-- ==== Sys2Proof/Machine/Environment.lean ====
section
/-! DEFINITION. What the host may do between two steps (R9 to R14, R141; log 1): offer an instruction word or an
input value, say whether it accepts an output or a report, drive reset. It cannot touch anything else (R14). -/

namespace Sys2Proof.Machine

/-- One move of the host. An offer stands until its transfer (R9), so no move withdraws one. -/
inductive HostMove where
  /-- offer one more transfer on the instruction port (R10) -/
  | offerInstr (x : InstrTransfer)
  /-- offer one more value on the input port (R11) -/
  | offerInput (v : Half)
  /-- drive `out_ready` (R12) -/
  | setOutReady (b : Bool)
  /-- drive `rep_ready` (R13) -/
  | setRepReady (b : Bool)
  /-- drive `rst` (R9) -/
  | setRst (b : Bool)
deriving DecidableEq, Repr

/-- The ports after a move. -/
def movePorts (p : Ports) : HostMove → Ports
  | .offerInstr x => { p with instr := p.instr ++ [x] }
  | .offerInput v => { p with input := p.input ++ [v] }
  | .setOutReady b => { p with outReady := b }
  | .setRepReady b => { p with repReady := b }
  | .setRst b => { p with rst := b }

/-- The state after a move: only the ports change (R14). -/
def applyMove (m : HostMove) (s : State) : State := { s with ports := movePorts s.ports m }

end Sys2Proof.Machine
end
...
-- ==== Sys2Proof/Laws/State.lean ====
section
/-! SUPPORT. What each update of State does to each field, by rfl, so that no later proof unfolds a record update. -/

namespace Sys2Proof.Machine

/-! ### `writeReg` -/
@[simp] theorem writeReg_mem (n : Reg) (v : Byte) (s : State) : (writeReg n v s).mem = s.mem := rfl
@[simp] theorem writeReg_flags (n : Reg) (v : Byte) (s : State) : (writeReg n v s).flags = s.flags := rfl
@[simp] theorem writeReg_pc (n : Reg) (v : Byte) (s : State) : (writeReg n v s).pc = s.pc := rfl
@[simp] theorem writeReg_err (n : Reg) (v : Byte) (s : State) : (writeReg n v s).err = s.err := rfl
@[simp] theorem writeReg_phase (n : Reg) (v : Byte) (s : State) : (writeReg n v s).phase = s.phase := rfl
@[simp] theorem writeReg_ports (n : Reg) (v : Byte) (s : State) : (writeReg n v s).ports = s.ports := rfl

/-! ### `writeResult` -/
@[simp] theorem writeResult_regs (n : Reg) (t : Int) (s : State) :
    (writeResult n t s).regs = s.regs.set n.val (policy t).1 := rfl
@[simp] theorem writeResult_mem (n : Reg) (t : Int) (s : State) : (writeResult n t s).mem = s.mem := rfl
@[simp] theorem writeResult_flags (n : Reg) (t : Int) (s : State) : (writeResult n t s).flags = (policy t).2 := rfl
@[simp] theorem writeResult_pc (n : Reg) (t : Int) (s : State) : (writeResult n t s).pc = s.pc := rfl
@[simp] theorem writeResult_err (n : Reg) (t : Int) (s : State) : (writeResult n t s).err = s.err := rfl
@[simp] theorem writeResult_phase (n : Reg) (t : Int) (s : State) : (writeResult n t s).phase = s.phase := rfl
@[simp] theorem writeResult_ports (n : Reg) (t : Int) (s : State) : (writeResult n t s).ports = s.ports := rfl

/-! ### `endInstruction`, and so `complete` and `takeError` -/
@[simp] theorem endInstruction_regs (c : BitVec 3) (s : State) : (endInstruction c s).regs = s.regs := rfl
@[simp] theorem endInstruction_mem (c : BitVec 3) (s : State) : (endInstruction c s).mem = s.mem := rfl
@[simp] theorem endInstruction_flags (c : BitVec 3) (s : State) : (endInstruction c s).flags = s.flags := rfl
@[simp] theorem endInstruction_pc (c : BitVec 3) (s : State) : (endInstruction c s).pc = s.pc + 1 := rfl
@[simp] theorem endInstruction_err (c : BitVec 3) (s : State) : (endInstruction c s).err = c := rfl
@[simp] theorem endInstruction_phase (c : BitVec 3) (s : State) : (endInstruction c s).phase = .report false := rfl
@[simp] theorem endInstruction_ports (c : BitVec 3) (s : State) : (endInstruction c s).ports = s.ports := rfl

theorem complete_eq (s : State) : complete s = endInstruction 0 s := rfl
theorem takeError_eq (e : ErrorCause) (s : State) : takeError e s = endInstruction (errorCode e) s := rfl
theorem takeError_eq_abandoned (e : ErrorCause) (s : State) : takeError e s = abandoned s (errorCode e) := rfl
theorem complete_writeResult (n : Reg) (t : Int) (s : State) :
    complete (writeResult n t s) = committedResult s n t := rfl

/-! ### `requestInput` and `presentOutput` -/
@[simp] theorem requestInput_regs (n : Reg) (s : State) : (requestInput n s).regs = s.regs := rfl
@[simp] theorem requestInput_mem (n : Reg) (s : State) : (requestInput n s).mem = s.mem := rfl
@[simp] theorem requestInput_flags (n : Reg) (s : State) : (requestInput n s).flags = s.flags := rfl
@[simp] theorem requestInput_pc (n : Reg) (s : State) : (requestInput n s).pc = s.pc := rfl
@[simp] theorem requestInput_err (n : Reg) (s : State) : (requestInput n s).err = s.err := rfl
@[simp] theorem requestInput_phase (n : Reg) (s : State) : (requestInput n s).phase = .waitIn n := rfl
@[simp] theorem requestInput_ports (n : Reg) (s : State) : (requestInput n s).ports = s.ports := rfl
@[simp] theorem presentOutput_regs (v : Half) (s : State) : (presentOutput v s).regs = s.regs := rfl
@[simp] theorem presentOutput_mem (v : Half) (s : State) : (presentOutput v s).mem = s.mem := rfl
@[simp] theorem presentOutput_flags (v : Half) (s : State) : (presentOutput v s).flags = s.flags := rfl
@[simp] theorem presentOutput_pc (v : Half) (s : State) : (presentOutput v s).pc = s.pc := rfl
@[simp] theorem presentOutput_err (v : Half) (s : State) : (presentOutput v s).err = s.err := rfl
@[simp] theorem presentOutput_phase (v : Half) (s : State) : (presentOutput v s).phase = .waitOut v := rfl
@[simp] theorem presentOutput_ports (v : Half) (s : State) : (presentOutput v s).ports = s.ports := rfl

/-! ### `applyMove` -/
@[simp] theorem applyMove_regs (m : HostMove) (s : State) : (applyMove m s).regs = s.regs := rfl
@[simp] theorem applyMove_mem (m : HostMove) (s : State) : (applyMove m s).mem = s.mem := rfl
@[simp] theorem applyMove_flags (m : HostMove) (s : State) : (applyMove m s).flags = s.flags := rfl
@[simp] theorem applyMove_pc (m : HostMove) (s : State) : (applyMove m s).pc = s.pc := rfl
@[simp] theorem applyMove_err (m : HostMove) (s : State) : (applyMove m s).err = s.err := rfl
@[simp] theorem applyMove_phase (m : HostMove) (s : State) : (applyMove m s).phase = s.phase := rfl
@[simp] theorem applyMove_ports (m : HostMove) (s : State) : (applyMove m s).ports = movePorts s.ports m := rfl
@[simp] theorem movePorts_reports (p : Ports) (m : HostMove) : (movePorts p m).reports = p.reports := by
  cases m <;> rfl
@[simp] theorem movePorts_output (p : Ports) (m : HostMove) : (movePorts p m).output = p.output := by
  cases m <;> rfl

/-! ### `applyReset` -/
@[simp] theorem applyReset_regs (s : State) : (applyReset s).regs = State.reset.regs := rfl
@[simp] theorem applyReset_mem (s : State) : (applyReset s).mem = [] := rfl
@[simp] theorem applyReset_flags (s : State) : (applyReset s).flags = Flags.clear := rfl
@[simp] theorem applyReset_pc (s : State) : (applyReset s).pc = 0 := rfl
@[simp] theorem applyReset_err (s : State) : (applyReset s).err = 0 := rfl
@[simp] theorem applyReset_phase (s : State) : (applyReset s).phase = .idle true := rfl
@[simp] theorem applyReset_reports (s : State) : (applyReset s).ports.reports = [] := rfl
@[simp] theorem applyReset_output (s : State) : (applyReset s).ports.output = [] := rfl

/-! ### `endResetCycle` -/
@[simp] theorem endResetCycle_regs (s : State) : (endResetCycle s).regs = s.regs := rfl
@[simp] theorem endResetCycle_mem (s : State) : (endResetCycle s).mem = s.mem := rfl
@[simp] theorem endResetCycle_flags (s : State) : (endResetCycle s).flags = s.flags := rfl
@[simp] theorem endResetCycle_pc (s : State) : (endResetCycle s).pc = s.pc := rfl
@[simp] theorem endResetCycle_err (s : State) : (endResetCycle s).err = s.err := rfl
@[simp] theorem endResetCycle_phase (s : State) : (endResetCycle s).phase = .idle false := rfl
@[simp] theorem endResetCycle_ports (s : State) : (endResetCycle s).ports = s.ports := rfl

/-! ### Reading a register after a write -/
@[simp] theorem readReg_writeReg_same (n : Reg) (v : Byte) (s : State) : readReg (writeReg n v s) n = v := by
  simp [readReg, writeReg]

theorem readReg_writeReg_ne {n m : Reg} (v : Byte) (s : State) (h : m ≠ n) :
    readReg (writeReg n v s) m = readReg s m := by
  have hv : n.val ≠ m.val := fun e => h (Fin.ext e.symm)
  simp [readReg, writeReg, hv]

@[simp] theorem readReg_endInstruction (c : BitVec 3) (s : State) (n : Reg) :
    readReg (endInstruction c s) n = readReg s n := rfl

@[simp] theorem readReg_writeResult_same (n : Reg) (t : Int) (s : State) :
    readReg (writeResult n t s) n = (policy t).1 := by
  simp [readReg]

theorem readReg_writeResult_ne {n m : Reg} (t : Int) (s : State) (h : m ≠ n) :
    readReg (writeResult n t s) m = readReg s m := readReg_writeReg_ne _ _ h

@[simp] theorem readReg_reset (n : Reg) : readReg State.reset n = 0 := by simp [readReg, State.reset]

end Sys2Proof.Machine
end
--
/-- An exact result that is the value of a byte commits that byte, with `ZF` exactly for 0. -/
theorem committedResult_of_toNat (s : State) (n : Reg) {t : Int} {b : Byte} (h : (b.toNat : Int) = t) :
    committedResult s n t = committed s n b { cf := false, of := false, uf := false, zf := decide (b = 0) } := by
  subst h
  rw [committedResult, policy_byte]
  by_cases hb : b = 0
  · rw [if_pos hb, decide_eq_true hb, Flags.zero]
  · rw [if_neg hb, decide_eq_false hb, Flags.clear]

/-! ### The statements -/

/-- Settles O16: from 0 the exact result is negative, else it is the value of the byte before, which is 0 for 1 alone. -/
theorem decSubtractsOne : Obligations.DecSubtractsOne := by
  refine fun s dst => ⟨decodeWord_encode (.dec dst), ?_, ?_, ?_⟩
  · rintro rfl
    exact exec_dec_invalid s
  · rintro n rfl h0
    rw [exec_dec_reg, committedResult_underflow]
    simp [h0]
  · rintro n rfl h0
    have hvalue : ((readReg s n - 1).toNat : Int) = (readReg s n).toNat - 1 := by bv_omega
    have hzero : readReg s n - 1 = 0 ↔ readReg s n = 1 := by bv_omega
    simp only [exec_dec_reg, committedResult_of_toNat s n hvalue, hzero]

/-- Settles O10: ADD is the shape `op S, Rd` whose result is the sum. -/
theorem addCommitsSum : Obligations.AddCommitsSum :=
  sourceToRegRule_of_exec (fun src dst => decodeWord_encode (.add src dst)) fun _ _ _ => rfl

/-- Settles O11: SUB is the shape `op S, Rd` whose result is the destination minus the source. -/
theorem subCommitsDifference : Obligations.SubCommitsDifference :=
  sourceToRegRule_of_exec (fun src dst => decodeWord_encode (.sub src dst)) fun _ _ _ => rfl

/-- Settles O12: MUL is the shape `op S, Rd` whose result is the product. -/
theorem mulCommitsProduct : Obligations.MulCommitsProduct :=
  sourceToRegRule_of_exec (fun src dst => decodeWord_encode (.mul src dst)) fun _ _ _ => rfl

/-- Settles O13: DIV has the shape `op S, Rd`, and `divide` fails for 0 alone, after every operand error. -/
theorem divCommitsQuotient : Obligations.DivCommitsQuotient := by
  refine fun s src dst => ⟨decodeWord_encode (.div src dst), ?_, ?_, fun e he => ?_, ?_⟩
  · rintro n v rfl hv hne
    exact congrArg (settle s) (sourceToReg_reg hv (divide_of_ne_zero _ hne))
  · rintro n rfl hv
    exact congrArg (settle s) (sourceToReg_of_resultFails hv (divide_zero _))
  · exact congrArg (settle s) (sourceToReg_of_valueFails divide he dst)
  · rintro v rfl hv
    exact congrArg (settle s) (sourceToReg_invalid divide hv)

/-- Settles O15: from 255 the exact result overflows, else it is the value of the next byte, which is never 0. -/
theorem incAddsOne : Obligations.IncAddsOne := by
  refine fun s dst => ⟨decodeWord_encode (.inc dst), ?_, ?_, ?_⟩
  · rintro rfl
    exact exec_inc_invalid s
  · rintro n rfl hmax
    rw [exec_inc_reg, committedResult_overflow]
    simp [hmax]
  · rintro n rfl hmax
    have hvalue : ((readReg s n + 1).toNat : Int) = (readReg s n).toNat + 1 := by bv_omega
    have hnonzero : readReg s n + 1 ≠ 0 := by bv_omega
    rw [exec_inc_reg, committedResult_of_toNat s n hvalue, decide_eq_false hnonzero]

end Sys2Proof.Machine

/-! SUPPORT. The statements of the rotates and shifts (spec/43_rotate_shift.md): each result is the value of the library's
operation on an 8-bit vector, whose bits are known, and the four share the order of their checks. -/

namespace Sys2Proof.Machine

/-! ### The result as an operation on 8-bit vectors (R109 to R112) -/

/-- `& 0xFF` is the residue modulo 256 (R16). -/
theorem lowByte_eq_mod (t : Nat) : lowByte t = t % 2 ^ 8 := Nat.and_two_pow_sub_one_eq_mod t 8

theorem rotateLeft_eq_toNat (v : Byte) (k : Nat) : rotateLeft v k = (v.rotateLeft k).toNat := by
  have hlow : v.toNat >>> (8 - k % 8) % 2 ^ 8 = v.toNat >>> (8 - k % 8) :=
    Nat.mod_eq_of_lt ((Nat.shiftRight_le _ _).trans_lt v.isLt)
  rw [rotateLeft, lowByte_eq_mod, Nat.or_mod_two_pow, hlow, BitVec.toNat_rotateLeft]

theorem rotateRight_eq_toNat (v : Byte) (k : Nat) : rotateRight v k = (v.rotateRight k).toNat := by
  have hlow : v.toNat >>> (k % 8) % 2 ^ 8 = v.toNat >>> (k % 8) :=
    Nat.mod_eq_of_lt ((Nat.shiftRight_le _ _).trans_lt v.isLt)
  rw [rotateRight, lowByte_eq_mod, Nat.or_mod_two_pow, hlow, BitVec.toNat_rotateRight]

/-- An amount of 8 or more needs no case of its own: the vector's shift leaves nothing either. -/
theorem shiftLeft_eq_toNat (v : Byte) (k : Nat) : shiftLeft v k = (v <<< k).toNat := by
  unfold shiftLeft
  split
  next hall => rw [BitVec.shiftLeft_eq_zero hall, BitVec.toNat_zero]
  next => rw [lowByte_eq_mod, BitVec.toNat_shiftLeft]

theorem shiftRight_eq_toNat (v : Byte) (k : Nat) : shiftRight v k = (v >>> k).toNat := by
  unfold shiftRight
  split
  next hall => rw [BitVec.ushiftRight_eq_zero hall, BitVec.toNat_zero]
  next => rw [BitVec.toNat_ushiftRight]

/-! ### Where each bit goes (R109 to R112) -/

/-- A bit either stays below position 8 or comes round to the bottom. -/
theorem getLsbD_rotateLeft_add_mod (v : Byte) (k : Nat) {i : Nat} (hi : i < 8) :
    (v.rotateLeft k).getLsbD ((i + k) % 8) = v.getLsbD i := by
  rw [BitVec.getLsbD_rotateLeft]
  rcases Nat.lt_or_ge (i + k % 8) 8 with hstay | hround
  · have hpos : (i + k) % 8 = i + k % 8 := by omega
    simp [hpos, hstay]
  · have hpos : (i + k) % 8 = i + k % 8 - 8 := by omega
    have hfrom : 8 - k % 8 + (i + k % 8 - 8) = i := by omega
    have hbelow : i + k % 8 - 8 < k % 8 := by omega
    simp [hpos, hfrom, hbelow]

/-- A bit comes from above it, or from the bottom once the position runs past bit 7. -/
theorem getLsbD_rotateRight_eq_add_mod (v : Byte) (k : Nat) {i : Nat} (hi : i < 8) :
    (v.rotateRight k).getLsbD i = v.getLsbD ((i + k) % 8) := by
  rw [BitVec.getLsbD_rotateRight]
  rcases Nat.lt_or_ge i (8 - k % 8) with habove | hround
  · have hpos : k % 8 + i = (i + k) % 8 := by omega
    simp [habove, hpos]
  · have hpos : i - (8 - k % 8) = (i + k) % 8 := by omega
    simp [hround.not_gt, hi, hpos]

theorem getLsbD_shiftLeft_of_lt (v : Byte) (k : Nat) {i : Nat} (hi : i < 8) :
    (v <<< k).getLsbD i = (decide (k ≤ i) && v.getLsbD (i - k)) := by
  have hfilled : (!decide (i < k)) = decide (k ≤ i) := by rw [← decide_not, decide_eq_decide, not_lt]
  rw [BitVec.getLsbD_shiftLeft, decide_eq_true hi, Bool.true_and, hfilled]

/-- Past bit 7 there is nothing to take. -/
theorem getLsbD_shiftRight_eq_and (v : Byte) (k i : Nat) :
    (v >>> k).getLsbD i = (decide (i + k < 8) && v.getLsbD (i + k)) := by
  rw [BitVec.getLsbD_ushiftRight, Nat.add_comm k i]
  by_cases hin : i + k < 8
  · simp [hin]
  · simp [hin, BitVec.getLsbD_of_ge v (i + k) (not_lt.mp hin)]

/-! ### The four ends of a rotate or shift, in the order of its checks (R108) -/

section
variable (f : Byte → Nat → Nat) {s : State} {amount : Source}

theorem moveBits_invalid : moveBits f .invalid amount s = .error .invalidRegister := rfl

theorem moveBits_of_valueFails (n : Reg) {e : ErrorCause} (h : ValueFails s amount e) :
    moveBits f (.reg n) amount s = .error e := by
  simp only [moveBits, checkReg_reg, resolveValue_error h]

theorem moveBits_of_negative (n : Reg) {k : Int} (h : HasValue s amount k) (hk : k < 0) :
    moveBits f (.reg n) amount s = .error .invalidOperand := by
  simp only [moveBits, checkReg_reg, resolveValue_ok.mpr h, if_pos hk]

● TASK INSTRUCTIONS:
After locating the line with "(presentOutput v s).flags = s.flags := rfl" in the material above, return it and each line after it exactly, ending at the line with "(presentOutput v s).err = s.err := rfl".

● TASK ANSWER:
@[simp] theorem presentOutput_flags (v : Half) (s : State) : (presentOutput v s).flags = s.flags := rfl
@[simp] theorem presentOutput_pc (v : Half) (s : State) : (presentOutput v s).pc = s.pc := rfl
@[simp] theorem presentOutput_err (v : Half) (s : State) : (presentOutput v s).err = s.err := rfl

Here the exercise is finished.